Records from a data source:
BEGIN

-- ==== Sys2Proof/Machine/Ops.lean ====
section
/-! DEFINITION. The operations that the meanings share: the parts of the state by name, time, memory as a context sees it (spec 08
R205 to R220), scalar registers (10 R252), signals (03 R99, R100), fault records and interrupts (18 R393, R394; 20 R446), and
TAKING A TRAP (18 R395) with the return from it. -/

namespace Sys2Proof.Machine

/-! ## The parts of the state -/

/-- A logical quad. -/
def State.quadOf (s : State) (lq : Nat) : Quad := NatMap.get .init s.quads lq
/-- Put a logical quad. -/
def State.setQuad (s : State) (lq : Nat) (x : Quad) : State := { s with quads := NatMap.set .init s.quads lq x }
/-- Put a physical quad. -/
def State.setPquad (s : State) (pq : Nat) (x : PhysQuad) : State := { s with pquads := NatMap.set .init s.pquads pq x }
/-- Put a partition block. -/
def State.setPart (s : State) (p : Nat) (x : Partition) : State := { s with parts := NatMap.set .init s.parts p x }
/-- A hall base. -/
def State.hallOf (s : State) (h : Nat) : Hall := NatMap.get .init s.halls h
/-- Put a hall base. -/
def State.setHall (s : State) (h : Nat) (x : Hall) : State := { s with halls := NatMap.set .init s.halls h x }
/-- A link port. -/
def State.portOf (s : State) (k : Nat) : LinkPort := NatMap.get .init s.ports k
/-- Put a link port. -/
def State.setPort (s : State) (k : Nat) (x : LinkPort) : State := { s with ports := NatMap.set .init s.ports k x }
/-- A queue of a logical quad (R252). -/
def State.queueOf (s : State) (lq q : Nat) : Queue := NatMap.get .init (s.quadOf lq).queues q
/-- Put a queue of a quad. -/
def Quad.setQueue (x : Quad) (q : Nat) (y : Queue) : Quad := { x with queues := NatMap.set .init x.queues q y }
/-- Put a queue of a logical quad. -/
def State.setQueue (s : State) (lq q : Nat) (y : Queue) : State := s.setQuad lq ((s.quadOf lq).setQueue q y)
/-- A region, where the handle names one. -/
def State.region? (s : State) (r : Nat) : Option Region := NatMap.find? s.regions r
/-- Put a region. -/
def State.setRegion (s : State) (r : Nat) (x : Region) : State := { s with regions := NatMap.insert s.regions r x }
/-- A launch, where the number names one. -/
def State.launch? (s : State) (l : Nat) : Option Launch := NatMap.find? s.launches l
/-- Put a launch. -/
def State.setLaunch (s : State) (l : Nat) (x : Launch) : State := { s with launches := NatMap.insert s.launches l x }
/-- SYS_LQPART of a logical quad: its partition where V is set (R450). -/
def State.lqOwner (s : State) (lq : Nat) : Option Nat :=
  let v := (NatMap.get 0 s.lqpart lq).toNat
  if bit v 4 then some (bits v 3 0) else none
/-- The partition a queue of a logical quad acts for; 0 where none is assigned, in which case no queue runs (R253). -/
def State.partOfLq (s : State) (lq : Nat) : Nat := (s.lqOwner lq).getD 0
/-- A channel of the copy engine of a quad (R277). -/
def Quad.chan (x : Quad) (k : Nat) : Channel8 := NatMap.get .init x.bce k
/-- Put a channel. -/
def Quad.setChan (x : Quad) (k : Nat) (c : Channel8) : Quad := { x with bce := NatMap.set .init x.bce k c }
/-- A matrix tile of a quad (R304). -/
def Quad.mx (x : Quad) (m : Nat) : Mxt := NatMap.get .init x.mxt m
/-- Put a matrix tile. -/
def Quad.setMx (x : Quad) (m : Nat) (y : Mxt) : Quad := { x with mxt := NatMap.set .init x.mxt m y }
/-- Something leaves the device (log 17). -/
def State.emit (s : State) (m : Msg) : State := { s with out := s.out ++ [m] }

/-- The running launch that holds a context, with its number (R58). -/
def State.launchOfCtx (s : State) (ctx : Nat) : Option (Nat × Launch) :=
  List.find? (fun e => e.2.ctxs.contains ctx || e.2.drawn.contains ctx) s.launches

END
BEGIN

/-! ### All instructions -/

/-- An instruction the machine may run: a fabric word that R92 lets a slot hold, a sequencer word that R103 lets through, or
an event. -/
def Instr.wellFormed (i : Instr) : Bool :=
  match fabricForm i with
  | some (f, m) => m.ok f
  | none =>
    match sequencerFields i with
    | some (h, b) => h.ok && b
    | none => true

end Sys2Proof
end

END

Your assignment:
Reproduce exactly the entries above, limited to the lines from the one with "it (spec 08" through the one with "of a logical quad. -/", both included.

Output for this exercise:
/-! DEFINITION. The operations that the meanings share: the parts of the state by name, time, memory as a context sees it (spec 08
R205 to R220), scalar registers (10 R252), signals (03 R99, R100), fault records and interrupts (18 R393, R394; 20 R446), and
TAKING A TRAP (18 R395) with the return from it. -/

namespace Sys2Proof.Machine

/-! ## The parts of the state -/

/-- A logical quad. -/
def State.quadOf (s : State) (lq : Nat) : Quad := NatMap.get .init s.quads lq
/-- Put a logical quad. -/
def State.setQuad (s : State) (lq : Nat) (x : Quad) : State := { s with quads := NatMap.set .init s.quads lq x }
/-- Put a physical quad. -/
def State.setPquad (s : State) (pq : Nat) (x : PhysQuad) : State := { s with pquads := NatMap.set .init s.pquads pq x }
/-- Put a partition block. -/
def State.setPart (s : State) (p : Nat) (x : Partition) : State := { s with parts := NatMap.set .init s.parts p x }
/-- A hall base. -/
def State.hallOf (s : State) (h : Nat) : Hall := NatMap.get .init s.halls h
/-- Put a hall base. -/
def State.setHall (s : State) (h : Nat) (x : Hall) : State := { s with halls := NatMap.set .init s.halls h x }
/-- A link port. -/
def State.portOf (s : State) (k : Nat) : LinkPort := NatMap.get .init s.ports k
/-- Put a link port. -/
def State.setPort (s : State) (k : Nat) (x : LinkPort) : State := { s with ports := NatMap.set .init s.ports k x }
/-- A queue of a logical quad (R252). -/
def State.queueOf (s : State) (lq q : Nat) : Queue := NatMap.get .init (s.quadOf lq).queues q
/-- Put a queue of a quad. -/
def Quad.setQueue (x : Quad) (q : Nat) (y : Queue) : Quad := { x with queues := NatMap.set .init x.queues q y }
/-- Put a queue of a logical quad. -/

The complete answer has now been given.